You probably want to rethink your design. Any non-data warehouse / OLAP application is highly unlikely to need or be terribly efficient with thousands of columns (rows, yes) and SQLite is not a good solution for a data warehouse / OLAP type situation. You may get a bit further with something like an entity-attribute-value setup (not a normal recommendation for genuine relational databases, but a valid application data model and much more likely to accommodate your needs without pushing the limits of SQLite too far).

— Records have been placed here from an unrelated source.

-- ==== Sys2Proof/Certificates/Slice0/Obligations.lean ====
section
/-!
DEFINITION. The statements for the provers, from the numbered rules of spec/. A statement that rests on a decision the spec
marks as its own (92_eei_decisions.md) says so in its docstring and names the decision and the assumption log entry.
-/

open Sys2Proof Sys2Proof.Machine

/-! ## Terms the statements share -/

/-- Two outcomes of one kind: next states related by `R`, the same fault, or the same refusal. -/
def Sys2Proof.Claims.outcomesAgree (R : State → State → Prop) :
    Host.Outcome State Fault Refusal → Host.Outcome State Fault Refusal → Prop
  | .next s, .next t => R s t
  | .fault f, .fault g => f = g
  | .refused p, .refused q => p = q
  | _, _ => False

/-- `s` and `t` differ at most in stack slots that hold no entry, at index `SP` and above. -/
def Sys2Proof.Claims.sameButStaleSlots (s t : State) : Prop :=
  t = { s with stk := t.stk } ∧ ∀ (j : Nat) (h : j < 16), j < s.sp.val → t.stk[j] = s.stk[j]

/-- `s` and `t` differ at most in the two timers and in the count of timer updates. -/
def Sys2Proof.Claims.sameButTimers (s t : State) : Prop :=
  t = { s with dt := t.dt, st := t.st, draws := t.draws }

/-- `t` has the general registers, `I`, the stack, the display and memory of `s`. -/
def Sys2Proof.Claims.sameButPcTimersStatus (s t : State) : Prop :=
  t.v = s.v ∧ t.i = s.i ∧ t.sp = s.sp ∧ t.stk = s.stk ∧ t.fb = s.fb ∧ t.mem = s.mem

/-- The operand fields of an instruction stand at the bits of the word that R46 gives them, written as natural numbers. -/
def Sys2Proof.Claims.fieldsStandIn (op : Word) : Instr → Prop
  | .cls => op.toNat = 0x00E0
  | .ret => op.toNat = 0x00EE
  | .sys nnn | .jp nnn | .call nnn | .ldINnn nnn => nnn.toNat = op.toNat % 4096
  | .seVxKk x kk | .sneVxKk x kk | .ldVxKk x kk | .addVxKk x kk =>
    x.val = op.toNat / 256 % 16 ∧ kk.toNat = op.toNat % 256
  | .seVxVy x y | .ldVxVy x y | .or x y | .and x y | .xor x y | .addVxVy x y | .sub x y | .shr x y | .subn x y
  | .shl x y => x.val = op.toNat / 256 % 16 ∧ y.val = op.toNat / 16 % 16
  | .drw x y n => x.val = op.toNat / 256 % 16 ∧ y.val = op.toNat / 16 % 16 ∧ n.toNat = op.toNat % 16

/-- The general registers an instruction may write: R10's rows "write V[x]" and "write V[15] as flag". -/
def Sys2Proof.Claims.mayWrite : Instr → List Reg
  | .ldVxKk x _ | .addVxKk x _ | .ldVxVy x _ | .or x _ | .and x _ | .xor x _ => [x]
  | .addVxVy x _ | .sub x _ | .shr x _ | .subn x _ | .shl x _ => [x, 15]
  | .drw _ _ _ => [15]
  | .cls | .ret | .sys _ | .jp _ | .call _ | .seVxKk _ _ | .sneVxKk _ _ | .seVxVy _ _ | .ldINnn _ => []

/-- The address after a step that executes `i` fetched at `A = s.pc`: R15's table, `s` the state before the step. -/
def Sys2Proof.Claims.pcAfter (s : State) : Instr → Word
  | .jp nnn => BitVec.ofNat 16 nnn.toNat
  | .call nnn => if s.sp = 16 then s.pc + 2 else BitVec.ofNat 16 nnn.toNat
  | .ret => if s.sp = 0 then s.pc + 2 else s.stk[s.sp.val - 1]
  | .seVxKk x kk => if s.getV x = kk then s.pc + 4 else s.pc + 2
  | .sneVxKk x kk => if s.getV x = kk then s.pc + 2 else s.pc + 4
  | .seVxVy x y => if s.getV x = s.getV y then s.pc + 4 else s.pc + 2
  | .cls | .sys _ | .ldVxKk _ _ | .addVxKk _ _ | .ldVxVy _ _ | .or _ _ | .and _ _ | .xor _ _ | .addVxVy _ _ | .sub _ _
  | .shr _ _ | .subn _ _ | .shl _ _ | .ldINnn _ | .drw _ _ _ => s.pc + 2

/-- The sprite bit that Dxyn lays on row `r`, column `c`: with the wrap of R93 the row offset is `r - VY` modulo 32 and the
column offset `c - VX` modulo 64; the byte is `MEM[I + row offset]`, the bit `7 - column offset` (R94, the spec's D8). -/
def Sys2Proof.Claims.spriteOver (s : State) (x y : Reg) (n : Nibble) (r : Fin 32) (c : Fin 64) : Bool :=
  let dr := (r.val + 32 - (s.getV y).toNat % 32) % 32
  let dc := (c.val + 64 - (s.getV x).toNat % 64) % 64
  decide (dr < n.toNat) && decide (dc < 8) && (Memory.read s.mem (s.i.toNat + dr)).getLsbD (7 - dc)

/-! ## Encoding -/

/-- Every instruction that has a word decodes from it, with every operand at every value (R45 to R49, R53). That a word
0nnn other than 00E0 and 00EE is SYS is the spec's decision D17 (log entry 21). -/
def Obligations.DecodeOfEncodeIsTheInstruction : Prop :=
  ∀ i : Instr, i.wellFormed = true → decodeWord (encode i) = .instr i

/-- A word that decodes to an instruction is the word of that instruction, and the instruction is well formed: no bit of a
word is lost (R45 to R49, R53). Which words decode is the spec's decision D17 (log entry 21). -/
def Obligations.EncodeOfDecodeIsTheWord : Prop :=
  ∀ (op : Word) (i : Instr), decodeWord op = .instr i → encode i = op ∧ i.wellFormed = true

/-- Decode by nibbles (R48) and the opcode map by match and mask (R49) agree on every word: the decoded instruction is the
one of the first row the word selects, and a word that selects no row is an unknown opcode. That the patterns are read
literally is the spec's decision D17 (log entry 21). -/
def Obligations.DecodeSelectsTheRowOfTheOpcodeMap : Prop :=
  ∀ op : Word, (selectedRow op).map OpcodeRow.mnemonic =
    match decodeWord op with
    | .instr i => some i.mnemonic
    | .unknown _ => none
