-- ==== Sys2Proof/Laws/PerInstr.lean ====
section
/-!
SUPPORT. The family RowMatch, one lemma per instruction: the word the encoder gives an instruction has the match value of
its row of the opcode map under that row's mask (spec/30_encoding.md R49).
-/

namespace Sys2Proof.Laws.RowMatch

/-- An instruction's word agrees with its row of R49. -/
def Statement (i : Instr) : Prop :=
  ∃ row ∈ opcodeTable, row.mnemonic = i.mnemonic ∧ row.selects (encode i) = true

/-- The mask 0xF000 keeps nibble 0 of a word of format NNN. -/
theorem nnn_and_family (f : Nibble) (nnn : Addr12) : wordNnn f nnn &&& 0xF000#16 = wordNnn f 0#12 := by
  have h : ∀ nnn : Addr12, nnn &&& 0#12 = 0#12 := fun nnn => BitVec.and_zero
  show (f ++ nnn) &&& ((0xF#4 ++ 0#12 : BitVec (4 + 12))) = f ++ 0#12
  rw [BitVec.and_append, h]
  congr 1
  exact BitVec.and_allOnes

/-- The mask 0xF000 keeps nibble 0 of a word of format XKK. -/
theorem xkk_and_family (f : Nibble) (x : Reg) (kk : Byte) : wordXkk f x kk &&& 0xF000#16 = wordXkk f 0 0#8 := by
  show (f ++ regBits x ++ kk) &&& ((0xF#4 ++ 0#4 ++ 0#8 : BitVec (4 + 4 + 8))) = f ++ 0#4 ++ 0#8
  rw [BitVec.and_append, BitVec.and_append, BitVec.and_zero, BitVec.and_zero]
  congr 2
  exact BitVec.and_allOnes

/-- The mask 0xF00F keeps nibbles 0 and 3 of a word of format XY. -/
theorem xyn_and_family_sub (f : Nibble) (x y : Reg) (n : Nibble) :
    wordXyn f x y n &&& 0xF00F#16 = wordXyn f 0 0 n := by
  show (f ++ regBits x ++ regBits y ++ n) &&& ((0xF#4 ++ 0#4 ++ 0#4 ++ 0xF#4 : BitVec (4 + 4 + 4 + 4))) =
    f ++ 0#4 ++ 0#4 ++ n
  rw [BitVec.and_append, BitVec.and_append, BitVec.and_append, BitVec.and_zero, BitVec.and_zero]
  congr 3 <;> exact BitVec.and_allOnes

/-- The mask 0xF000 keeps nibble 0 of a word of format XYN. -/
theorem xyn_and_family (f : Nibble) (x y : Reg) (n : Nibble) : wordXyn f x y n &&& 0xF000#16 = wordXyn f 0 0 0#4 := by
  show (f ++ regBits x ++ regBits y ++ n) &&& ((0xF#4 ++ 0#4 ++ 0#4 ++ 0#4 : BitVec (4 + 4 + 4 + 4))) =
    f ++ 0#4 ++ 0#4 ++ 0#4
  rw [BitVec.and_append, BitVec.and_append, BitVec.and_append, BitVec.and_zero, BitVec.and_zero, BitVec.and_zero]
  congr 3
  exact BitVec.and_allOnes

/-- A row whose mask leaves the word's match value is selected. -/
theorem selects_of_and {row : OpcodeRow} {op : Word} (h : op &&& row.mask = row.value) : row.selects op = true := by
  simp [OpcodeRow.selects, h]

theorem cls : Statement .cls := ⟨⟨"CLS", 0x00E0, 0xFFFF⟩, by decide, rfl, by decide⟩

theorem ret : Statement .ret := ⟨⟨"RET", 0x00EE, 0xFFFF⟩, by decide, rfl, by decide⟩

theorem sys (nnn : Addr12) : Statement (.sys nnn) :=
  ⟨⟨"SYS", 0x0000, 0xF000⟩, by decide, rfl, selects_of_and (nnn_and_family 0x0 nnn)⟩

theorem jp (nnn : Addr12) : Statement (.jp nnn) :=
  ⟨⟨"JP", 0x1000, 0xF000⟩, by decide, rfl, selects_of_and (nnn_and_family 0x1 nnn)⟩

theorem call (nnn : Addr12) : Statement (.call nnn) :=
  ⟨⟨"CALL", 0x2000, 0xF000⟩, by decide, rfl, selects_of_and (nnn_and_family 0x2 nnn)⟩

theorem seVxKk (x : Reg) (kk : Byte) : Statement (.seVxKk x kk) :=
  ⟨⟨"SE_VX_KK", 0x3000, 0xF000⟩, by decide, rfl, selects_of_and (xkk_and_family 0x3 x kk)⟩

theorem sneVxKk (x : Reg) (kk : Byte) : Statement (.sneVxKk x kk) :=
  ⟨⟨"SNE_VX_KK", 0x4000, 0xF000⟩, by decide, rfl, selects_of_and (xkk_and_family 0x4 x kk)⟩

theorem seVxVy (x y : Reg) : Statement (.seVxVy x y) :=
  ⟨⟨"SE_VX_VY", 0x5000, 0xF00F⟩, by decide, rfl, selects_of_and (xyn_and_family_sub 0x5 x y 0x0)⟩

theorem ldVxKk (x : Reg) (kk : Byte) : Statement (.ldVxKk x kk) :=
  ⟨⟨"LD_VX_KK", 0x6000, 0xF000⟩, by decide, rfl, selects_of_and (xkk_and_family 0x6 x kk)⟩

theorem addVxKk (x : Reg) (kk : Byte) : Statement (.addVxKk x kk) :=
  ⟨⟨"ADD_VX_KK", 0x7000, 0xF000⟩, by decide, rfl, selects_of_and (xkk_and_family 0x7 x kk)⟩

theorem ldVxVy (x y : Reg) : Statement (.ldVxVy x y) :=
  ⟨⟨"LD_VX_VY", 0x8000, 0xF00F⟩, by decide, rfl, selects_of_and (xyn_and_family_sub 0x8 x y 0x0)⟩

theorem or (x y : Reg) : Statement (.or x y) :=
  ⟨⟨"OR", 0x8001, 0xF00F⟩, by decide, rfl, selects_of_and (xyn_and_family_sub 0x8 x y 0x1)⟩

theorem and (x y : Reg) : Statement (.and x y) :=
  ⟨⟨"AND", 0x8002, 0xF00F⟩, by decide, rfl, selects_of_and (xyn_and_family_sub 0x8 x y 0x2)⟩

theorem xor (x y : Reg) : Statement (.xor x y) :=
  ⟨⟨"XOR", 0x8003, 0xF00F⟩, by decide, rfl, selects_of_and (xyn_and_family_sub 0x8 x y 0x3)⟩

theorem addVxVy (x y : Reg) : Statement (.addVxVy x y) :=
  ⟨⟨"ADD_VX_VY", 0x8004, 0xF00F⟩, by decide, rfl, selects_of_and (xyn_and_family_sub 0x8 x y 0x4)⟩

theorem sub (x y : Reg) : Statement (.sub x y) :=
  ⟨⟨"SUB", 0x8005, 0xF00F⟩, by decide, rfl, selects_of_and (xyn_and_family_sub 0x8 x y 0x5)⟩

theorem shr (x y : Reg) : Statement (.shr x y) :=
  ⟨⟨"SHR", 0x8006, 0xF00F⟩, by decide, rfl, selects_of_and (xyn_and_family_sub 0x8 x y 0x6)⟩

theorem subn (x y : Reg) : Statement (.subn x y) :=
  ⟨⟨"SUBN", 0x8007, 0xF00F⟩, by decide, rfl, selects_of_and (xyn_and_family_sub 0x8 x y 0x7)⟩

theorem shl (x y : Reg) : Statement (.shl x y) :=
  ⟨⟨"SHL", 0x800E, 0xF00F⟩, by decide, rfl, selects_of_and (xyn_and_family_sub 0x8 x y 0xE)⟩

theorem ldINnn (nnn : Addr12) : Statement (.ldINnn nnn) :=
  ⟨⟨"LD_I_NNN", 0xA000, 0xF000⟩, by decide, rfl, selects_of_and (nnn_and_family 0xA nnn)⟩

theorem drw (x y : Reg) (n : Nibble) : Statement (.drw x y n) :=
  ⟨⟨"DRW", 0xD000, 0xF000⟩, by decide, rfl, selects_of_and (xyn_and_family 0xD x y n)⟩

end Sys2Proof.Laws.RowMatch
end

If you really are adding a massive number of rows and are running into problems, maybe your single transaction is getting too large.
Do a COMMIT (commit()) after a given number of lines (or even after each insert as a test) if that is acceptable.
Thousands of rows should be easily doable with sqlite. Getting to millions and above, at some point there might be need for more. Depends on a lot of things, of course.